--- Exercise input Enclosed Below ---

/-- The stream of 3.8. -/
def plain : Context :=
  { stream with f0 := 12000, origin := 1000000, rate := 98304, depth := 4, window := [] }

/-- 3.8: the demand, the load figure and the urgencies of the four slacks. -/
theorem test_plain_stream_figures :
    demandOf 98304 .stereo24 = 9 ∧ loadFigure 1209 4000 = 77 ∧ urgencyOf (-24) = 0 ∧ urgencyOf 168 = 2
    ∧ urgencyOf 1534 = 23 ∧ urgencyOf 2899 = 45 ∧ plain.distanceAt 1002000 = 3000 := by decide +kernel

/-- 3.8: deadline, leave time and eligibility of played indexes 0, 1 and 4. -/
theorem test_plain_stream_times :
    let times := fun j =>
      let e := plain.playedAt j
      (e.2, plain.timeOf (plain.needAt e.1 e.2) - 1024, plain.timeOf (plain.leaveAt e.1 e.2), plain.eligibilityOf j)
    times 0 = (5, 998976, 1000192, none) ∧ times 1 = (6, 999168, 1001558, none)
    ∧ times 4 = (9, 1003264, 1005654, some 1000192) := by decide +kernel

/-- The stream of 3.9, its exit pass fixed at 2. -/
def looped : Context :=
  { stream with
    zone := { zone with format := .mono16, length := 30000, loop := some { first := 6000, stop := 18000 } }
    origin := 10000, rate := 131072, depth := 4, activeLoop := true, exitPass := some 2
    gen := { part := .pass 3, k := 2, pos := 11, index := 11, overrun := 0, closed := false } }

/-- Pass number, block, distances, leave time and eligibility time of a played index. -/
def loopedRow (j : Nat) : Nat × Nat × (Nat × Nat) × Time × Option Time :=
  let e := looped.playedAt j
  (e.1.passNumber, e.2, looped.span e.1 e.2, looped.timeOf (looped.leaveAt e.1 e.2), looped.eligibilityOf j)

/-- 3.9: the exit pass and the rows j = 3, 8, 9 and 11 of the table. -/
theorem test_short_loop_rows :
    looped.exitPassAt ⟨6000, 18000⟩ (looped.distanceAt 25000) = 2
    ∧ looped.exitPassAt ⟨6000, 18000⟩ (looped.distanceAt 24999) = 1
    ∧ loopedRow 3 = (1, 0, (18000, 18144), 19072, none) ∧ loopedRow 8 = (2, 2, (36288, 42000), 31000, some 22144)
    ∧ loopedRow 9 = (65535, 2, (42000, 42432), 31216, some 25000)
    ∧ loopedRow 11 = (65535, 4, (48576, 54000), 37000, some 28144) := by
  refine ⟨by decide +kernel, by decide +kernel, ?_, ?_, ?_, ?_⟩ <;> decide +kernel

/-- 3.9's overrun: past two entries of pass 3, the generator stands at the first coda entry, position 11, index 9. -/
theorem test_overrun :
    looped.exitGenerator ⟨6000, 18000⟩ 2
      = { part := .coda, k := 2, pos := 11, index := 9, overrun := 2, closed := false } := by decide +kernel

/-- The SERVICE-ENTER to station 5 at station 6: its slot is not driven and the part stays in SERVING. -/
theorem test_frame_to_another_station_not_taken :
    ∃ t, exec (.serviceEnter ⟨0, enterBytes⟩ 2) { serving with status := { serving.status with station := 6 } } = .next t
      ∧ t.status.phase = .serving ∧ t.bus.state = .ackSlot false := by
  refine ⟨_, rfl, ?_, ?_⟩ <;> decide +kernel

/-- At station 5 it is taken, by its own row and at the end of its slot. -/
theorem test_frame_to_this_station_taken :
    (∃ t, exec (.serviceEnter ⟨0, enterBytes⟩ 2) serving = .next t ∧ t.status.phase = .service
      ∧ t.bus.state = .ackSlot true)
    ∧ ∃ t, exec (.ackSlotEnd ⟨0, some enterBytes⟩) (onBus .busy serving) = .next t ∧ t.status.phase = .service
      ∧ t.bus.state = .gap := by
  refine ⟨⟨_, rfl, ?_, ?_⟩, _, rfl, ?_, ?_⟩ <;> decide +kernel

/-- A line that a broken frame left dominant has no slot to end; it goes on until the line goes recessive (R147). -/
theorem test_dominant_line_stays_busy :
    (∃ t, exec (.ackSlotEnd ⟨0, none⟩) (onBus .busyDominant serving) = .next t ∧ t.bus.state = .busyDominant)
    ∧ ∃ t, exec (.lineGoesRecessive 0) (onBus .busyDominant serving) = .next t ∧ t.bus.state = .gap := by
  refine ⟨⟨_, rfl, ?_⟩, _, rfl, ?_⟩ <;> decide +kernel

/-- An acknowledged BLOCK closes a lane and is counted, but not while a counted CLEAR is asserted (R133, R136). -/
theorem test_block_observed :
    (∃ t, exec (.blockObserved ⟨0, []⟩ 2 3 .ack) serving = .next t ∧ t.laneOpen 2 3 = false
      ∧ t.delivery.counts.foreignBlock = 1)
    ∧ ∃ t, exec (.blockObserved ⟨0, []⟩ 2 3 .ack) (clearLine .counted serving) = .next t
      ∧ t.delivery = serving.delivery := by
  refine ⟨⟨_, rfl, ?_, ?_⟩, _, rfl, ?_⟩ <;> decide +kernel

/-- The part right after power-on releases FAULT and counts nothing (R175, R174). -/
theorem test_reset_is_silent : State.reset.status.faultDriven = false ∧ ∀ k ∈ State.reset.counts, k = 0 := by
  refine ⟨rfl, ?_⟩
  rw [← List.forall_iff_forall_mem]
  decide +kernel

/-! ### For every statement with hypotheses, a state that meets them, clause by clause -/

/-- A state that holds one context meets the law of the tables. -/
theorem holding_tableLaw (c : Context) : (holding c).TableLaw := by
  refine ⟨List.pairwise_singleton _ _, ?_, List.Pairwise.nil, by simp [holding, serving, State.reset, State.powerOn,
    Cache.powerOn]⟩
  intro p hp
  simp only [holding, List.mem_singleton] at hp
  subst hp
  exact Nat.zero_lt_succ _

theorem serving_tableLaw : serving.TableLaw :=
  ⟨List.Pairwise.nil, by simp [serving, State.reset, State.powerOn, StreamEngine.powerOn], List.Pairwise.nil,
    by simp [serving, State.reset, State.powerOn, Cache.powerOn]⟩

theorem cached_slot? (slot : Slot) (c : Context) (k : Channel) (n : SlotNo) :
    (cached slot c k).slot? n = if n = 0 then some slot else none := by
  by_cases h : n = 0
  · subst h
    rfl
  · have h' : ¬ 0 = n.val := fun e => h (Fin.ext e.symm)
    simp [State.slot?, cached, Sparse.get, h, h']

theorem cached_tableLaw (slot : Slot) (c : Context) (k : Channel) : (cached slot c k).TableLaw :=
  ⟨(holding_tableLaw c).1, (holding_tableLaw c).2.1, List.pairwise_singleton _ _, by simp [cached, Config.slots]⟩

/-- The cache law of that state, by what the slot's record and the context's window say of each other. -/
theorem cached_cacheLaw {slot : Slot} {c : Context} (k : Channel)
    (hw : ∀ e ∈ c.window, e.slot.all (· == 0) = true)
    (hr : slot.refs = (c.window.filter fun e => e.slot.map Fin.val == some 0).length)
    (hp : slot.state = .patched → slot.refs ≠ 0) (hs : c.state = .spent → c.window = []) :
    (cached slot c k).CacheLaw := by
  refine ⟨List.nodup_singleton _, ?_, ?_, Nat.le_of_ble_eq_true rfl, List.nodup_nil, by simp [cached, serving, State.reset,
    State.powerOn, Cache.powerOn], ?_, ?_, ?_, ?_, ?_⟩
  · simp [cached, State.refsTo, holding, hr]
  · intro p hp' e he n hn
    simp only [cached, holding, List.mem_singleton] at hp'
    subst hp'
    have h0 : n = 0 := by simpa [hn] using hw e he
    simp [cached_slot?, h0]
  · intro n
    rw [cached_slot?]
    have h : 1 ≤ n.val ↔ n ≠ 0 := by rw [Nat.one_le_iff_ne_zero, Ne, Ne, Fin.ext_iff]; rfl
    show _ ↔ n ∈ ([] : List SlotNo) ∨ 1 ≤ n.val
    by_cases hn : n = 0 <;> simp [hn, h]
  · unfold cached
    dsimp only
    split <;> simp
  · intro n
    rw [cached_slot?]
    show n ∈ (if slot.state = .valid ∧ slot.refs = 0 then [0] else []) ↔ _
    split
    · rename_i hv
      refine ⟨fun h => ⟨slot, if_pos (List.mem_singleton.mp h), hv⟩, ?_⟩
      rintro ⟨x, h, -⟩
      split at h
      · exact List.mem_singleton.mpr ‹_›
      · cases h
    · rename_i hv
      refine ⟨fun h => absurd h List.not_mem_nil, ?_⟩
      rintro ⟨x, h, hx⟩
      split at h
      · cases h
        exact absurd hx hv
      · cases h
  · simpa [cached] using hp
  · simpa [cached, holding] using hs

--- End of Enclosed Exercise input ---

All lines in the listing above between the line with "let times := fun j =>" and the line with "let e := looped.playedAt j", inclusive, should be set down exactly, and no line outside that range.

Your response |
    let times := fun j =>
      let e := plain.playedAt j
      (e.2, plain.timeOf (plain.needAt e.1 e.2) - 1024, plain.timeOf (plain.leaveAt e.1 e.2), plain.eligibilityOf j)
    times 0 = (5, 998976, 1000192, none) ∧ times 1 = (6, 999168, 1001558, none)
    ∧ times 4 = (9, 1003264, 1005654, some 1000192) := by decide +kernel

/-- The stream of 3.9, its exit pass fixed at 2. -/
def looped : Context :=
  { stream with
    zone := { zone with format := .mono16, length := 30000, loop := some { first := 6000, stop := 18000 } }
    origin := 10000, rate := 131072, depth := 4, activeLoop := true, exitPass := some 2
    gen := { part := .pass 3, k := 2, pos := 11, index := 11, overrun := 0, closed := false } }

/-- Pass number, block, distances, leave time and eligibility time of a played index. -/
def loopedRow (j : Nat) : Nat × Nat × (Nat × Nat) × Time × Option Time :=
  let e := looped.playedAt j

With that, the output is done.